NEW DELHI (Reuters) – India’s opposition Congress party on Tuesday fired the local chiefs of five states after humiliating losses in recent elections, as it tries to reinvent itself ahead of the next national election in 2024 that Prime Minister Narendra Modi’s party is expected to win.
Modi’s Bharatiya Janata Party (BJP) thrashed Congress in the last two general elections in 2014 and 2019. Having ruled the country for much of its independent history, Congress is now in power in only three of India’s 31 major states and federal territories.
It lost power in Punjab state last week to a decade-old party, while the BJP retained control of four other states where elections were held in the past month.
A Congress spokesperson said its president Sonia Gandhi had asked state party heads of Uttar Pradesh, Uttarakhand, Punjab, Goa and Manipur to resign “in order to facilitate reorganisation” of their local units.

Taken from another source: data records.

-- ==== Sys2Proof/Laws/Decoder.lean ====
section
/-! SUPPORT. One lemma per decoder handler, command and token that says everything it does on a decoder
that meets the invariant: what it answers, that the invariant is kept, and that a handler that
changes the state makes progress. -/

namespace Sys2Proof.Machine

theorem Decoder.Inv.window_pos {d : Decoder} (_ : d.Inv) : 0 < d.cfg.window := Nat.two_pow_pos _

theorem Decoder.Inv.lookahead_pos {d : Decoder} (_ : d.Inv) : 0 < d.cfg.lookahead := Nat.two_pow_pos _

/-- A freshly constructed or reset decoder meets the invariant (R35). -/
theorem Decoder.initial_inv {cfg : Cfg} (h : legalDecoder cfg) : (Decoder.initial cfg).Inv where
  legal := h
  cursors := Nat.le_refl _
  inSize := Nat.zero_le _
  drained := fun _ => rfl
  outSize := Nat.zero_le _
  rbits := Nat.zero_le _
  offset := Nat.zero_le _
  count := Nat.zero_le _
  indexMsb := by simp [Decoder.initial]
  indexLsb := by simp [Decoder.initial]
  countMsb := by simp [Decoder.initial]
  countLsb := by simp [Decoder.initial]
  distance := by simp [Decoder.initial]
  copying := by simp [Decoder.initial]
  inWf := rfl
  inBelow := rfl
  winWf := rfl
  winBelow := rfl
  outWf := rfl
  outBelow := rfl

theorem Decoder.Consumed.cfg {n : Nat} {d d' : Decoder} (c : Decoder.Consumed n d d') : d'.cfg = d.cfg := by
  rw [c.rest]

theorem Decoder.Consumed.state {n : Nat} {d d' : Decoder} (c : Decoder.Consumed n d d') :
    d'.state = d.state := by rw [c.rest]

theorem Decoder.Consumed.outSize {n : Nat} {d d' : Decoder} (c : Decoder.Consumed n d d') :
    d'.outSize = d.outSize := by rw [c.rest]

/-- Taking bits keeps the invariant. -/
theorem Decoder.Consumed.inv {n : Nat} {d d' : Decoder} (h : d.Inv) (c : Decoder.Consumed n d d') :
    d'.Inv := by
  obtain ⟨c1, c2, c3, c4⟩ := c.readable
  have hr := c.rest
  generalize d'.inHead = ih, d'.inSize = is, d'.curByte = cb, d'.rbits = rb at c1 c2 c3 c4 hr
  subst hr
  exact { h with cursors := c1, inSize := c2, drained := c3, rbits := c4 }

/-- Outputting bytes in a state that stays keeps the invariant. -/
theorem Decoder.Emitted.inv {cs : List Byte} {d d' : Decoder} (h : d.Inv) (c : Decoder.Emitted cs d d') :
    d'.Inv := by
  obtain ⟨c1, c2, c3, c4, c5⟩ := c.emittable
  have hr := c.rest
  generalize d'.win = w, d'.head = hd, d'.out = o, d'.outSize = os at c1 c2 c3 c4 c5 hr
  subst hr
  exact { h with outSize := c1, winWf := c2, winBelow := c3, outWf := c4, outBelow := c5 }
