theorem encFlushBits_faithful {p : Params} {drained : List Bool} {x : List Byte} {e e' : Encoder}
    (h : Encoder.Faithful p drained x e) (hi' : e'.Inv) (hq : e.state = .flushBits)
    (he : encFlushBits p e = .ok e') : Encoder.Faithful p drained x e' := by
  have hi := h.inv
  have hfin := hi.ending (.inl hq)
  have hmsi := h.consumed hq
  obtain ⟨c, hr, ho⟩ := h.owes
  have ht := hr.total
  have hall := ho (by simp [hq]) [] (fun _ => rfl)
  have howed : e.owed p (virtualStream e.cfg.layout (x ++ [])) c = [] := by
    simp only [Encoder.owed, Encoder.underWay, hq, List.nil_append]
    refine bitsFrom_end ?_
    rw [virtualStream_length, List.append_nil]
    show e.cfg.window + x.length ≤ _
    omega
  rw [howed, List.append_nil, List.append_nil] at hall
  have hw7 := hi.wbits
  have hlen : (drained ++ e.written).length % 8 = e.wbits := by
    have := h.aligned
    rw [List.length_append, Encoder.written_length e hw7]; omega
  have href : encodeRef p e.cfg.layout x = (drained ++ e.written) ++ padding (drained ++ e.written).length := by
    unfold encodeRef
    rw [encodeTokens_bits, hall]
    rfl
  have hdone : ∀ e2 : Encoder, e2.Inv → e2.cfg = e.cfg → e2.state = .done → e2.Reads x c →
      e2.written = e.written ++ padding (drained ++ e.written).length → Encoder.Faithful p drained x e2 := by
    intro e2 i2 c2 s2 r2 w2
    refine ⟨i2, h.aligned, by simp [scanning, s2], by simp [s2], ⟨c, r2, by simp [s2]⟩, fun _ => ?_⟩
    rw [w2, c2, href, List.append_assoc]
  by_cases hw : e.wbits = 0
  · have : encFlushBits p e = .ok { e with state := .done } := by simp [encFlushBits, hw]
    rw [this] at he; injection he with he; subst he
    refine hdone _ hi' rfl rfl ⟨hr.total, hr.bytes, hr.fill⟩ ?_
    have hp : padding (drained ++ e.written).length = [] := by
      rw [padding, hlen, hw]; rfl
    rw [hp, List.append_nil]; rfl
  · by_cases hroom : e.room
    · obtain ⟨e1, p1, hz, h1⟩ := encFlushBits_spec (p := p) hi hroom (by omega)
      rw [h1] at he; injection he with he
      have hrd := p1.kept_reads hr
      have hw1 := p1.written
      have hc1 := p1.cfg
      subst he
      refine hdone _ hi' hc1 rfl ⟨hrd.total, hrd.bytes, hrd.fill⟩ ?_
      have hp : padding (drained ++ e.written).length = List.replicate (8 - e.wbits) false := by
        rw [padding, hlen, Nat.mod_eq_of_lt (by omega)]
      rw [hp]; exact hw1
    · simp only [encFlushBits, hw, if_false, hroom, not_false_eq_true, if_true] at he
      injection he with he; subst he; exact h

/-- Every handler step keeps an encoder on its way to ENCODE_REF (R158). -/
theorem encHandler_faithful {p : Params} {drained : List Bool} {x : List Byte} {e e' : Encoder}
    (h : Encoder.Faithful p drained x e) (he : encHandler e.state p e = .ok e') :
    Encoder.Faithful p drained x e' := by
  have hi' : e'.Inv := by
    obtain ⟨e2, h1, h2⟩ := encHandler_inv (p := p) h.inv
    rw [he] at h1; injection h1 with h1; rw [h1]; exact h2
  match hs : e.state with
  | .notFull =>
    rw [hs] at he
    simp only [encHandler, encNotFull] at he; injection he with he; subst he; exact h
  | .filled => rw [hs] at he; exact encFilled_faithful h hs he
  | .search => rw [hs] at he; exact encSearch_faithful h hs he
  | .yieldTagBit => rw [hs] at he; exact encYieldTagBit_faithful h hi' hs he
  | .yieldLiteral => rw [hs] at he; exact encYieldLiteral_faithful h hi' hs he
  | .yieldBrIndex => rw [hs] at he; exact encYieldBrIndex_faithful h hi' hs he
  | .yieldBrLength => rw [hs] at he; exact encYieldBrLength_faithful h hi' hs he
  | .saveBacklog => rw [hs] at he; exact encSaveBacklog_faithful h hi' hs he
  | .flushBits => rw [hs] at he; exact encFlushBits_faithful h hi' hs he
  | .done =>
    rw [hs] at he
    simp only [encHandler, encDone] at he; injection he with he; subst he; exact h

theorem encRun_faithful {p : Params} {drained : List Bool} {x : List Byte} (n : Nat) {e e' : Encoder}
    (h : Encoder.Faithful p drained x e) (he : encRun p n e = .ok e') : Encoder.Faithful p drained x e' := by
  induction n generalizing e with
  | zero => injection he with he; subst he; exact h
  | succ n ih =>
    obtain ⟨e1, h1, h2⟩ := Res.bind_ok he
    exact ih (encHandler_faithful h h1) h2

/-! ### The commands -/

/-- A constructed or reset encoder is on its way from nothing. -/
theorem Encoder.initial_faithful (p : Params) {cfg : Cfg} (h : legalEncoder cfg) :
    Encoder.Faithful p [] [] (Encoder.initial cfg) := by
  refine ⟨Encoder.initial_inv h, rfl, by simp [scanning, Encoder.initial], by simp [Encoder.initial],
    ⟨0, ⟨rfl, fun i hi => ?_, by simp [Encoder.initial]⟩, fun _ y _ => ?_⟩, by simp [Encoder.initial]⟩
  · have hi' : i < 2 ^ cfg.windowBits := hi
    have : byteAt (virtualStream cfg.layout []) (0 + i) = 0 := by
      unfold byteAt virtualStream
      rw [List.getD_eq_getElem _ _ (by simpa [Cfg.layout] using hi')]; simp
    show _ = byteAt (virtualStream cfg.layout []) (0 + i)
    rw [this]; rfl
  · simp only [Encoder.initial, Encoder.owed, Encoder.underWay, Encoder.written, Encoder.pending,
      List.range_zero, List.map_nil, List.flatMap_nil, List.take_zero, List.nil_append, Nat.zero_add,
      Nat.add_zero]

theorem encSink_faithful {p : Params} {drained : List Bool} {x data : List Byte} {e e' : Encoder} {n : Nat}
    (h : Encoder.Faithful p drained x e) (he : encSink data p e = .ok (e', .accepted n)) :
    Encoder.Faithful p drained (x ++ data.take n) e' := by
  have hi := h.inv
  have hi' := encSink_inv hi he
  by_cases ha : e.accepting
  · obtain ⟨hbuf', h1, -, -, h4, h5⟩ := encSink_spec (p := p) (data := data) hi ha
    rw [h1] at he
    injection he with he; injection he with he hn; injection hn with hn
    rw [hn] at he h4 h5
    subst he
    have hnd : n ≤ data.length := by omega
    have hlen : (data.take n).length = n := by simp [hnd]
    refine ⟨hi', h.aligned, ?_, ?_, ?_, ?_⟩
    · simp only [ha.2]; split <;> simp [scanning]
    · simp only [ha.2]; split <;> simp
    · obtain ⟨c, hr, ho⟩ := h.owes
      have ht := hr.total
      have hf := hr.fill
      refine ⟨c, ⟨?_, fun i hi'' => ?_, hf⟩, fun _ y _ => ?_⟩
      · simp only [List.length_append, hlen]; omega
      · have hl0 : (virtualStream e.cfg.layout x).length = e.cfg.window + x.length := virtualStream_length _ _
        simp only at hi''
        rw [virtualStream_append]
        show Cells.read 0#8 hbuf' i = _
        by_cases hold : i < e.cfg.window + e.inputSize
        · rw [h5 i (.inl hold), byteAt_append_left (by show _ < (virtualStream e.cfg.layout x).length; omega)]
          exact hr.bytes i hold
        · obtain ⟨k, rfl⟩ : ∃ k, i = e.cfg.window + e.inputSize + k := ⟨i - (e.cfg.window + e.inputSize), by omega⟩
          rw [h4 k (by omega)]
          unfold byteAt
          rw [List.getD_append_right _ _ _ _ (by show (virtualStream e.cfg.layout x).length ≤ _; omega)]
          have hidx : c + (e.cfg.window + e.inputSize + k) - (virtualStream e.cfg.layout x).length = k := by omega
          show _ = (data.take n).getD (c + (e.cfg.window + e.inputSize + k) - (virtualStream e.cfg.layout x).length) 0
          rw [hidx]
          have hk : k < n := by omega
          rw [List.getD_eq_getElem _ _ (by omega), List.getD_eq_getElem _ _ (by omega)]
          simp
      · have hold := ho (by simp [ha.2]) (data.take n ++ y) (by simp [ha.1])
        rw [← List.append_assoc] at hold
        have hw : ∀ q, ({ e with hbuf := hbuf', inputSize := e.inputSize + n, state := q } : Encoder).written =
            e.written := fun _ => rfl
        rw [hw]
        have howed : ∀ v q, (q = .filled ∨ q = .notFull) →
            ({ e with hbuf := hbuf', inputSize := e.inputSize + n, state := q } : Encoder).owed p v c =
              e.owed p v c := by
          intro v q hq
          rcases hq with rfl | rfl <;> simp [Encoder.owed, Encoder.underWay, ha.2]
        rw [howed _ _ (by simp only [ha.2]; split <;> simp)]
        exact hold
    · simp only [ha.2]; split <;> simp
  · simp only [encSink, ha, not_false_eq_true, if_true] at he
    injection he with he; injection he with _ hn; cases hn

theorem Encoder.setFinishing_faithful {p : Params} {drained : List Bool} {x : List Byte} {e : Encoder}
    (h : Encoder.Faithful p drained x e) : Encoder.Faithful p drained x (Encoder.setFinishing e) := by
  have hi' := Encoder.setFinishing_inv h.inv
  obtain ⟨c, hr, ho⟩ := h.owes
  by_cases hq : e.state = .notFull
  · unfold Encoder.setFinishing at hi' ⊢
    rw [if_pos hq] at hi' ⊢
    refine ⟨hi', h.aligned, by simp [scanning], by simp, ⟨c, ⟨hr.total, hr.bytes, hr.fill⟩, fun _ y hy => ?_⟩,
      by simp⟩
    have := ho (by simp [hq]) y (fun _ => hy rfl)
    have ho2 : ∀ v, ({ e with finishing := true, state := .filled } : Encoder).owed p v c = e.owed p v c := by
      intro v; simp [Encoder.owed, Encoder.underWay, hq]
    rw [ho2]; exact this
  · unfold Encoder.setFinishing at hi' ⊢
    rw [if_neg hq] at hi' ⊢
    refine ⟨hi', h.aligned, h.linked, h.consumed, ⟨c, ⟨hr.total, hr.bytes, hr.fill⟩, fun hd y hy => ?_⟩,
      h.complete⟩
    exact ho hd y (fun _ => hy rfl)

theorem Encoder.takeAll_faithful {p : Params} {drained : List Bool} {x : List Byte} {e : Encoder}
    (h : Encoder.Faithful p drained x e) :
    Encoder.Faithful p (drained ++ e.pending.flatMap byteBits) x { e with outSize := 0 } := by
  have hw : ({ e with outSize := 0 } : Encoder).written = (byteBits e.acc).take e.wbits := by
    simp [Encoder.written, Encoder.pending]
  have hsum : drained ++ e.pending.flatMap byteBits ++ ({ e with outSize := 0 } : Encoder).written =
      drained ++ e.written := by
    rw [hw, List.append_assoc]; rfl
  have hlen : (e.pending.flatMap byteBits).length % 8 = 0 := by
    have := Encoder.written_length e h.inv.wbits
    simp only [Encoder.written, List.length_append, List.length_take, byteBits_length] at this
    have := h.inv.wbits
    omega
  obtain ⟨c, hr, ho⟩ := h.owes
  refine ⟨Encoder.drained_inv h.inv, ?_, h.linked, h.consumed,
    ⟨c, ⟨hr.total, hr.bytes, hr.fill⟩, fun hd y hy => ?_⟩, fun hd => ?_⟩
  · have := h.aligned
    rw [List.length_append]; omega
  · rw [hsum]; exact ho hd y hy
  · rw [hsum]; exact h.complete hd

end Sys2Proof.Machine
end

The party’s top leadership met on Sunday to analyse the losses, during which Gandhi and her two children who are in senior positions had offered to resign.
Senior Congress members, however, said they would continue to back the Nehru-Gandhi family, which has controlled the party for decades since the time of India’s first prime minister, Jawaharlal Nehru. Modi has repeatedly denounced Congress’s dynastic politics.
Congress said in a statement on Sunday it “unanimously reaffirms its faith in the leadership of Sonia Gandhi and requests the Congress president to lead from the front, address the organisational weaknesses, effect necessary and comprehensive organisational changes in order to take on the political challenges”.